-- ==== Sys2Proof/Tests/WitnessStart.lean ====
section
/-! SUPPORT. For each statement about resets, starts, power and the package as a whole, states that meet its hypotheses
together, one for each clause. -/

namespace Sys2Proof.Tests

set_option Elab.async false

open Sys2Proof.Machine

def upMode (f : ModeState → ModeState) (s : State := unified) : State := { s with mgmt := { s.mgmt with mode := f s.mgmt.mode } }

def upPower (f : PowerState → PowerState) (s : State := unified) : State := { s with mgmt := { s.mgmt with power := f s.mgmt.power } }

def regCell (r v m : Nat) : CmdCell := cell (leBytes 2 r ++ leBytes 6 0 ++ leBytes 8 v ++ leBytes 8 m)

/-- A Partitioned package in which partition 11 owns die 11 and hues 256 to 511, its reset at a step. -/
def partitioned (step : Nat) : State :=
  let s := upMode fun m => { m with mode := .partitioned, parts := [(11, { started := true, resetStep := step })] }
  let s := s.setCfg 0x121B (BitVec.ofNat 64 (2 ^ 12 + 2 ^ 11 + 1 * 2 ^ 16 + 1 * 2 ^ 24))
  session s

theorem witness_ResetCommandsBeginTheirScope :
    (∀ v ∈ [1, 2],
      let c := regCell 0x1202 v v
      session.mgmt.mode.resetAsked = none ∧ servesB session .bmc c 0x0101 (c.plen.toNat = 24) [] (session.cfgInScope .bmc 0x1202) = true ∧
        CmdCell.at_ c 0 2 = 0x1202 ∧ session.cfgWriteBad 0x1202 (BitVec.ofNat 64 v) (BitVec.ofNat 64 v) = [] ∧
        pkgResetOf c = some (decide (v = 1)) ∧ ∀ e ∈ session.hub.hues, e.2.st = .free) ∧
    (let s := partitioned 0
     let c := regCell 0x1240 0x800 0xFFF
     servesB s .bmc c 0x0101 (c.plen.toNat = 24) [] (s.cfgInScope .bmc 0x1240) = true ∧ s.cfgWriteBad 0x1240 0x800 0xFFF = [] ∧
       (s.partition 11).resetStep = 0 ∧ s.mgmt.service.action = none ∧ s.diesOf 11 = [11]) ∧
    (let s := partitioned 2
     s.clocked = true ∧ (s.partition 11).resetStep = 2 ∧ s.partQuiet 11 = true ∧ s.mgmt.mode.pwrfail = false ∧
       s.partOfHue 256 = some 11 ∧ (s.diesOf 11).filter (fun e => s.inService e.val) = [11] ∧ (s.port 11).sbLost = false ∧
       (upMode (fun m => { m with pwrfail := true }) s).partQuiet 11 = true ∧
       (s.setHome 2 { waitq := [{ op := .rdS, line := aLine, src := 11, dst := 34, req := 11 }] }).partQuiet 11 = false) ∧
    ((unified.partition 11).resetStep = 0 ∧ (unified.core 0).flushing = none ∧ (unified.hart 0).run ≠ .held ∧
      (unified.hart 1).run = .held ∧
      (let s := unified.setCore 0 { unified.core 0 with flushing := some .l2 }
       (s.core 0).flushing ≠ none ∧ (s.hart 0).run ≠ .held) ∧
      (let s := unified.setCore 0 { unified.core 0 with flushing := some .l2, resetAfter := [0] }
       (s.core 0).flushing = some .l2 ∧ (s.core 0).flushLines = [] ∧ (s.core 0).resetAfter = [h0.thread])) := by
  refine ⟨?_, ?_, ?_, ?_⟩ <;> decide +kernel

/-- A start that has done these steps. -/
def starting (done : List StartStep) (f : ModeState → ModeState := id) : State :=
  upMode (fun m => f { m with mode := .bringUp, start := { m.start with done := done } }) unified

/-- The master of a cascade to be, its register 0x1201 choosing Cascade. -/
def admitting : State :=
  let s := starting [.s2, .s3, .s4, .s5, .s6a, .s6b, .s6c, .s6d, .s7, .s8, .s9, .s10] fun m =>
    { m with straps := { m.straps with masterSel := true } }
  let s := s.setCfg 0x1201 2
  s.setCascLink 0 { identity := some { pkgId := 1, masterSel := false, stepping := 0xA1, weldVersions := 4, ifMajor := 2 } }

theorem witness_PinsStartAndStopThePackage :
    ((upMode fun m => { m with pwrgood := false }).mgmt.mode.pwrgood = false ∧ unified.mgmt.mode.pwrgood = true) ∧
    (∀ mode ∈ [Mode.bringUp, .recovery, .unified],
      let s := upMode fun m => { m with mode := mode }
      s.clocked = true ∧ s.mgmt.mode.resetN = true ∧ s.mgmt.mode.mode = mode) ∧
    (∀ mode ∈ [Mode.recovery, .bringUp], ∀ warm ∈ [true, false],
      let s := upMode fun m => { m with mode := mode, resetN := false, start := { m.start with held := true, warm := warm } }
      s.clocked = true ∧ s.mgmt.mode.resetN = false ∧ s.mgmt.mode.mode = mode ∧ s.mgmt.mode.start.warm = warm) ∧
    ((starting []).clocked = true ∧ (starting []).stepReady .s3 = false ∧ (starting []).stepReady .s2 = true) ∧
    (∀ q ∈ [(StartStep.s2, []), (.s3, [StartStep.s2]), (.s4, [.s2, .s3]), (.s5, [.s2, .s3, .s4]), (.s6a, [.s2, .s3, .s4, .s5]),
        (.s6b, [.s2, .s3, .s4, .s5]), (.s6c, [.s2, .s3, .s4, .s5]), (.s6d, [.s2, .s3, .s4, .s5, .s6a, .s6b, .s6c]),
        (.s7, [.s2, .s3, .s4, .s5, .s6a, .s6b, .s6c, .s6d]), (.s8, [.s2, .s3, .s4, .s5, .s6a, .s6b, .s6c, .s6d, .s7]),
        (.s9, [.s2, .s3, .s4, .s5, .s6a, .s6b, .s6c, .s6d, .s7, .s8]),
        (.s10, [.s2, .s3, .s4, .s5, .s6a, .s6b, .s6c, .s6d, .s7, .s8, .s9]),
        (.s11, [.s2, .s3, .s4, .s5, .s6a, .s6b, .s6c, .s6d, .s7, .s8, .s9, .s10])],
      (starting q.2).clocked = true ∧ (starting q.2).stepReady q.1 = true ∧ (starting q.2).mgmt.mode.straps.recoveryN = true ∧
        (starting q.2).mgmt.census.running = false ∧ (starting q.2).mgmt.config.commit = none) ∧
    ((starting [.s2, .s3] fun m => { m with straps := { m.straps with recoveryN := false } }).mgmt.mode.straps.recoveryN = false ∧
      (starting [.s2, .s3] fun m => { m with straps := { m.straps with recoveryN := false } }).stepReady .s4 = true) ∧
    (let s := admitting
     let p : CascIdentity := { pkgId := 1, masterSel := false, stepping := 0xA1, weldVersions := 4, ifMajor := 2 }
     s.clocked = true ∧ s.mode = .bringUp ∧ StartStep.s10 ∈ s.mgmt.mode.start.done ∧ s.startMode = .cascade ∧
       s.mgmt.casc.members = 0 ∧ s.ownIdentity.masterSel = true ∧ s.identities = [(3, s.ownIdentity), (0, p)] ∧
       p.pkgId ≠ s.ownIdentity.pkgId) ∧
    (unified.mode ≠ .bringUp) := by
  refine ⟨?_, ?_, ?_, ?_, ?_, ?_, ?_, ?_⟩ <;> decide +kernel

+--

_Directions_
For the string "partQuiet", show each line of the entries above where it occurs.

_Result for this task_
     s.clocked = true ∧ (s.partition 11).resetStep = 2 ∧ s.partQuiet 11 = true ∧ s.mgmt.mode.pwrfail = false ∧
       (upMode (fun m => { m with pwrfail := true }) s).partQuiet 11 = true ∧
       (s.setHome 2 { waitq := [{ op := .rdS, line := aLine, src := 11, dst := 34, req := 11 }] }).partQuiet 11 = false) ∧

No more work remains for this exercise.